# [AIM OF THE EXERCISE]
Retype, exactly as they appear below, the lines between the line holding "unfold State.readForHost at e" and the line holding "induction x0 generalizing", both ends included.

# [EXERCISE INPUTS]

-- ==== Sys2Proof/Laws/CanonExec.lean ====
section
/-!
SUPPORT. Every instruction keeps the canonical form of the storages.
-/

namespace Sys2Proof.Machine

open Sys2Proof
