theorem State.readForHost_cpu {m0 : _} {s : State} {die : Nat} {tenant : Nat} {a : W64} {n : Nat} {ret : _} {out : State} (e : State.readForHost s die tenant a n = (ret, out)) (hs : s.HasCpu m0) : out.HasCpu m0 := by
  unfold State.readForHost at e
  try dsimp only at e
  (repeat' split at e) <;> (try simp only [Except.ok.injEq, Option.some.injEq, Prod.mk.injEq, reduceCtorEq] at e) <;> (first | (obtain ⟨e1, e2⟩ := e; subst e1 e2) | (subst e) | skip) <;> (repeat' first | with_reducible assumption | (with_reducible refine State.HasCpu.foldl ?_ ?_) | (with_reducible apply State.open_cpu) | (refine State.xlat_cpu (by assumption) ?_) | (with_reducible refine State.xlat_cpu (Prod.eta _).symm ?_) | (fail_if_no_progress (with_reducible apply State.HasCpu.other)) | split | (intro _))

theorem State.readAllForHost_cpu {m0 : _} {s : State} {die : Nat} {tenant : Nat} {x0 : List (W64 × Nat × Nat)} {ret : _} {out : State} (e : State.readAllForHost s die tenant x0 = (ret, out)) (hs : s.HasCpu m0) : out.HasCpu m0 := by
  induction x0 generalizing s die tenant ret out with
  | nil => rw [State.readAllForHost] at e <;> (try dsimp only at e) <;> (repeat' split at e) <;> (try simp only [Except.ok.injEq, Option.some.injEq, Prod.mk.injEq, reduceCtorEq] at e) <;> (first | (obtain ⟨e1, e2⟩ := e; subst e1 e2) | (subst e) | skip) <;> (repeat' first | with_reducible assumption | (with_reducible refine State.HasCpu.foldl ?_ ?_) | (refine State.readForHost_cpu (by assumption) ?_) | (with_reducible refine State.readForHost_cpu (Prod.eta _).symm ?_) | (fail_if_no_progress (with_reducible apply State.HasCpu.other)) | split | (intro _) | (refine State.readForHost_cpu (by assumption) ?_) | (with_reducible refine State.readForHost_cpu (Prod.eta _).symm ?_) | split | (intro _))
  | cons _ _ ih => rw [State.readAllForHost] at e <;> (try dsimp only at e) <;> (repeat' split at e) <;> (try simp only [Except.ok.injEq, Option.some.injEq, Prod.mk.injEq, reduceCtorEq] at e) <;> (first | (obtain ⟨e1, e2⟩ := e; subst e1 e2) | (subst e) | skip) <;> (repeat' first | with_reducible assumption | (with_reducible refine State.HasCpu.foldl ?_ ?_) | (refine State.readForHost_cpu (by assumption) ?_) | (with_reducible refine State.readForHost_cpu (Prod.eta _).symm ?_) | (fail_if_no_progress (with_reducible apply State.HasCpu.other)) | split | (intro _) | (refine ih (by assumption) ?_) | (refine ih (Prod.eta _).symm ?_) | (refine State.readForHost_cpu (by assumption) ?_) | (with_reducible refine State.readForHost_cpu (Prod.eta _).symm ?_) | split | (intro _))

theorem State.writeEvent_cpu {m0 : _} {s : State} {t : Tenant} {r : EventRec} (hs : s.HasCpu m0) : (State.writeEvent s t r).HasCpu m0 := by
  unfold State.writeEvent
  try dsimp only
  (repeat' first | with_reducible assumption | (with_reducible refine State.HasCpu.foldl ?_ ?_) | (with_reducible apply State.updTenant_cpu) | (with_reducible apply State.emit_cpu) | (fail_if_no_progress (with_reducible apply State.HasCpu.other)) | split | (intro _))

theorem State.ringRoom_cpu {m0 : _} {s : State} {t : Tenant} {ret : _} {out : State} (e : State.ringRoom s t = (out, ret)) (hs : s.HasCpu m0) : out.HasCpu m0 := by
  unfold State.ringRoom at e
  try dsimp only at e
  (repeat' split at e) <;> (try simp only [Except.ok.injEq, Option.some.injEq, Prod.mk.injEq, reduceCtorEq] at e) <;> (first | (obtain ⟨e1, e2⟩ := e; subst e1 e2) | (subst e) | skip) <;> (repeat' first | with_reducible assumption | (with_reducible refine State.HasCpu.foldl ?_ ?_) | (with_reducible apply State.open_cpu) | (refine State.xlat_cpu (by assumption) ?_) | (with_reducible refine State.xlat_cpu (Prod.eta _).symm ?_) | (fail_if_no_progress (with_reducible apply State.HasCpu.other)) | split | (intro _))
==
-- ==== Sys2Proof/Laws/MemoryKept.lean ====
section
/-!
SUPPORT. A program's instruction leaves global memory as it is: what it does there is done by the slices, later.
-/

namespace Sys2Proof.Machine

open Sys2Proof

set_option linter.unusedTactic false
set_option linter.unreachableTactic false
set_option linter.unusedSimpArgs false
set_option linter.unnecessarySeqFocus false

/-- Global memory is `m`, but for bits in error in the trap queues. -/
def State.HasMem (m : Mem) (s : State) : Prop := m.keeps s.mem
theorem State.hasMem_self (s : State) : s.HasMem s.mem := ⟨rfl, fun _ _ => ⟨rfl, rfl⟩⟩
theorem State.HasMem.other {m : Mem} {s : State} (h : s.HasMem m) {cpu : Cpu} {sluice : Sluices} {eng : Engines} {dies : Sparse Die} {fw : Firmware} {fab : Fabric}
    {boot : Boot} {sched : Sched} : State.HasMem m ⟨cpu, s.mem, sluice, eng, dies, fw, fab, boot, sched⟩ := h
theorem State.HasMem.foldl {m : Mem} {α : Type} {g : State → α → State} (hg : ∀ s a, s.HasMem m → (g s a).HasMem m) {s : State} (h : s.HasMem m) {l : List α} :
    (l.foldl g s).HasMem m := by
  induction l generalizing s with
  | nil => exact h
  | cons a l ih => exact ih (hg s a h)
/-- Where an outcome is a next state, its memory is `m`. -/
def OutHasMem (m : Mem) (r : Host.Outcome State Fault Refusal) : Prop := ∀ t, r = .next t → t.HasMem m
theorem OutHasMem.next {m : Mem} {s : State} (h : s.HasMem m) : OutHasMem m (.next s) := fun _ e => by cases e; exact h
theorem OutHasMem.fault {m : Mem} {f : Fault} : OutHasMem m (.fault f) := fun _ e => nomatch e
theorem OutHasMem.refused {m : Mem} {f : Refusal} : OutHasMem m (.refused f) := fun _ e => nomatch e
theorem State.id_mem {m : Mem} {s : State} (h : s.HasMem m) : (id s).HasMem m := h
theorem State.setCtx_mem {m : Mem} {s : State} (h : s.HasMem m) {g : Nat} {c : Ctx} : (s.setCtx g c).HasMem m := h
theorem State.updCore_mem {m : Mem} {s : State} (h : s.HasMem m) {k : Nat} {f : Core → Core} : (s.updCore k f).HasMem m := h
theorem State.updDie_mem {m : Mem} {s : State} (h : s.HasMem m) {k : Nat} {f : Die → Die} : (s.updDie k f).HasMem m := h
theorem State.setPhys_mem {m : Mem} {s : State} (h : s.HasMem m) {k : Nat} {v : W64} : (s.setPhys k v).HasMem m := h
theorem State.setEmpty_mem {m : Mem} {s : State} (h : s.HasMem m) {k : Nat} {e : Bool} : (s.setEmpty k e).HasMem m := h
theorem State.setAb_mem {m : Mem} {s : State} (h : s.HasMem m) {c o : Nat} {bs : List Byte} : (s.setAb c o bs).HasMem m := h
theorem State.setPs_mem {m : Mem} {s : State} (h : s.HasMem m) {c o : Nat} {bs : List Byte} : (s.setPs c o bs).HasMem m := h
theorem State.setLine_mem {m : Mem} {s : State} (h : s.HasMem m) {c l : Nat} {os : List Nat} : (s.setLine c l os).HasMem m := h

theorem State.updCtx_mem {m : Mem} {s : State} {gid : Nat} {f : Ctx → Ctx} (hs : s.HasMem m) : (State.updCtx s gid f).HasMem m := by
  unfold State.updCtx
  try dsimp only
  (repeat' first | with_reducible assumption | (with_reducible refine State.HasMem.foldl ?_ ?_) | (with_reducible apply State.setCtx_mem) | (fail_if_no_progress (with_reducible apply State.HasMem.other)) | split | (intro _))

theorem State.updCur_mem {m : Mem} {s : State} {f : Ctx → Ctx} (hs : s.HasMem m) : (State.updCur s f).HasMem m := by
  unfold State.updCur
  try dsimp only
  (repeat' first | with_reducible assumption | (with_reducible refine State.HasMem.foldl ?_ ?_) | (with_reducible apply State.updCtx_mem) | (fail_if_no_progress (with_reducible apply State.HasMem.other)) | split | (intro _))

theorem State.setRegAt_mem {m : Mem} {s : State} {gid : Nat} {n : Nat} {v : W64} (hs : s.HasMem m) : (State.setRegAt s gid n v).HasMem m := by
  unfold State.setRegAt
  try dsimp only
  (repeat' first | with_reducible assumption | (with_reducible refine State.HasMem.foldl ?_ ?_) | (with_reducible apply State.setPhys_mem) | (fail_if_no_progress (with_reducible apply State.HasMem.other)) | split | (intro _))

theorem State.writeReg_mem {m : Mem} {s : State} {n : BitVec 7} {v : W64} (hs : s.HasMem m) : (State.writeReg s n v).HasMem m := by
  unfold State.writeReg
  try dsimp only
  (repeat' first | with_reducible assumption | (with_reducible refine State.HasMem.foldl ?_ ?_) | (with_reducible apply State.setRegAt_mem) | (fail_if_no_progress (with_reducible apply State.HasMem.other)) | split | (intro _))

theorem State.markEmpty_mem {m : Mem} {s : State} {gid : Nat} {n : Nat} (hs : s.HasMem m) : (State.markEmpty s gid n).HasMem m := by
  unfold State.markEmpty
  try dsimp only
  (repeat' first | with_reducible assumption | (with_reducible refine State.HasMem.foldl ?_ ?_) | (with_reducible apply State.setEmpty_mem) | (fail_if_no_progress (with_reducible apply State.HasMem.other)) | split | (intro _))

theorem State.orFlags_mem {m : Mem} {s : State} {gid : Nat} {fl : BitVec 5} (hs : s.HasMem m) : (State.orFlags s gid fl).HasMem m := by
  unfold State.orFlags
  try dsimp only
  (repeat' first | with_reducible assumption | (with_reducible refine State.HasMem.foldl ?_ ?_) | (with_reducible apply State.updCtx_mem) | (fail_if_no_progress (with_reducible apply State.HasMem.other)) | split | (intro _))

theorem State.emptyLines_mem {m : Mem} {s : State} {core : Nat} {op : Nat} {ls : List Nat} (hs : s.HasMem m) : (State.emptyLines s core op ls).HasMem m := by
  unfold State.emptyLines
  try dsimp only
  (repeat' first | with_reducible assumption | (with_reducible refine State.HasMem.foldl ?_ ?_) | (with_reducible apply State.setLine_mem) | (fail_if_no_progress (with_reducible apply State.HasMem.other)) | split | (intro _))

# [RESULT OF THE EXERCISE]
  unfold State.readForHost at e
  try dsimp only at e
  (repeat' split at e) <;> (try simp only [Except.ok.injEq, Option.some.injEq, Prod.mk.injEq, reduceCtorEq] at e) <;> (first | (obtain ⟨e1, e2⟩ := e; subst e1 e2) | (subst e) | skip) <;> (repeat' first | with_reducible assumption | (with_reducible refine State.HasCpu.foldl ?_ ?_) | (with_reducible apply State.open_cpu) | (refine State.xlat_cpu (by assumption) ?_) | (with_reducible refine State.xlat_cpu (Prod.eta _).symm ?_) | (fail_if_no_progress (with_reducible apply State.HasCpu.other)) | split | (intro _))

theorem State.readAllForHost_cpu {m0 : _} {s : State} {die : Nat} {tenant : Nat} {x0 : List (W64 × Nat × Nat)} {ret : _} {out : State} (e : State.readAllForHost s die tenant x0 = (ret, out)) (hs : s.HasCpu m0) : out.HasCpu m0 := by
  induction x0 generalizing s die tenant ret out with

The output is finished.